The mountain-ash sawfly has two generations per year in the south of the country, but only one in the north. It overwinters in a cocoon in the soil. Adukts emerge from the end of May to the first fays of July. The second generation, when there is one, starts at tne end of July. It is usually small.

Other information

The mountain ash sawfly originated in Europe and was first reported in North America in 1926 in New York State. The insects spread rapidly and are now found in vast areas of the northeastern United States and eastern Canada. In Ontario, it was observed for the first time in 1938. Mountain ash sawflies have a few natural enemies that limit their range. Their populations also fluctuate according to climate variations. Damage caused by the insects can usually be limited by removing and destroying branches and leaves on which the young larvae have been present. The biological control of this insect by an introduced parasitoid is a success in this area of insect control.

Sources:

Forbes, R.S. et Daviault, L.1964. The biology of the Mountain Ash sawfly, Pristiphora geniculata (Htg.) (Hymenoptera: Tenthredinidae), in Eastern Canada. Can. Ent. 98: 1117-1133.

Hiratsuka, Y., Langor, D.W. and Crane, P.E. 2004. A Field Guide to Forest Insects and Diseases of the Prairies Provinces, 2nd Ed. Natural Resources Canada, Canadian Forest Service, Northern Forestry Centre, Edmonton, Alberta, Spec. Rep 3, 297 pp.

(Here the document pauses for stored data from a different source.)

/-- The contents TCS0: OSSA 3000, NSSA 2, OENTRY 1000, OFSBASE and OGSBASE 9000, FSLIMIT and GSLIMIT
FFF, all else 0. -/
def tcs0 (s : State) : State :=
  poke 0x80005011 [0x30] <| poke 0x8000501C [2] <| poke 0x80005021 [0x10] <|
  poke 0x80005031 [0x90] <| poke 0x80005039 [0x90] <| poke 0x80005040 [0xFF, 0x0F] <|
  poke 0x80005044 [0xFF, 0x0F] s

/-- `t` as a page changed to a type by system software. -/
def changed (pt : BitVec 8) : State → State :=
  onT fun t => { t with r := false, w := false, x := false, pt := pt, pending := false, modified := true }

/-- V3: a new TCS. -/
def v3 : State := tcs0 (flags 0x0110 (changed 1 ref))

/-! ### The vectors -/

/-- What a vector says of a step; the #PF error code is open (R168) and not looked at. -/
inductive View where
  /-- Done(RAX, RFLAGS), with pc, and the marks PENDING, MODIFIED, PR of `t` afterwards. -/
  | done (rax rflags pc : Word) (pending modified pr : Bool)
  | gp0
  | pf (la : Word)
  | refused (r : Refusal)
  | other
deriving DecidableEq, Repr

/-- The view of one step from a state; a fault must carry that state unchanged (R143, R175). -/
def view (s : State) : View :=
  match step s with
  | .next u => match lookup 0x80005000 u.epcm with
    | some t => .done (u.reg .rax) u.rflags u.pc t.pending t.modified t.pr
    | none => .other
  | .fault (.gp c s') => if c = 0 ∧ s' = s then .gp0 else .other
  | .fault (.pf _ la s') => if s' = s then .pf la else .other
  | .refused r => .refused r

/-- Success from the flags of REF. -/
def ok : View := .done 0 0x0202 0x10001003 false false false
/-- An error code from the flags of REF, with the marks of `t` as they are in the end. -/
def err (code : Word) (pending modified pr : Bool) : View :=
  .done code 0x0242 0x10001003 pending modified pr

abbrev Vec := String × State × View

/-- 3.1 and 3.2. -/
def vectors1 : List Vec := [
  ("V1", ref, ok),
  ("V2", v2, ok),
  ("V3", v3, ok),
  ("V4", poke 0x80005000 [0xFF, 1, 2] (flags 0x0410 (changed 4 ref)), ok),
  ("V4a", cet (flags 0x050B (onT (fun t => { t with pt := 5 }) ref)), ok),
  ("V4b", cet (flags 0x060B (onT (fun t => { t with pt := 6 }) ref)), ok),
  ("V5", flags 0x0209 ref, err 19 true false false),
  ("V5a", flags 0x020F ref, err 19 true false false),
  ("V5b", onT (fun t => { t with enclaveAddress := 0x10009000 }) ref, err 19 true false false),
  ("V5c", flags 0x0410 (changed 1 ref), err 19 false true false),
  ("V5d", onT (fun t => { t with pending := false }) ref, err 19 false false false),
  ("V5e", onT (fun t => { t with modified := true }) ref, err 19 true true false),
  ("V5f", flags 0x0229 ref, err 19 true false false),
  ("V6", untracked v2, err 11 false false true),
  ("V6a", untracked ref, err 11 true false false)]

Quednau, F.W. 1990. Introduction, permanent establishment, and dispersal in Eastern Canada of Olesicampe geniculatae Quednau and Lim (Hymenoptera: Ichneumonidae), an important biological control agent of the mountain ash sawfly, Pristiphora geniculata (Hartig) (Hymenopttera: Tenthredinidae). The Canadian Entomologist 122: 921-934.

Smith, G.K.M. 1996. Insect parasites control three introduced sawflies. Natural Resources Canada, Canadian Forest Service, Great Lakes Forestry Centre, Frontline Technical Note 24, 4 pp.

West, R.J., Dixon, P.L., Quednau, F.W., Lim, K.P. and Hiscock, K. 1994. Establishment of Olesicampe geniculatae Quednau and Lim (Hymenoptera: Ichneumonidae) to control the mountain ash sawfly, Pristiphora geniculata (Hartig) (Hymenopttera: Tenthredinidae) in Newfoundland. The Canadian Entomologist 126: 7-11.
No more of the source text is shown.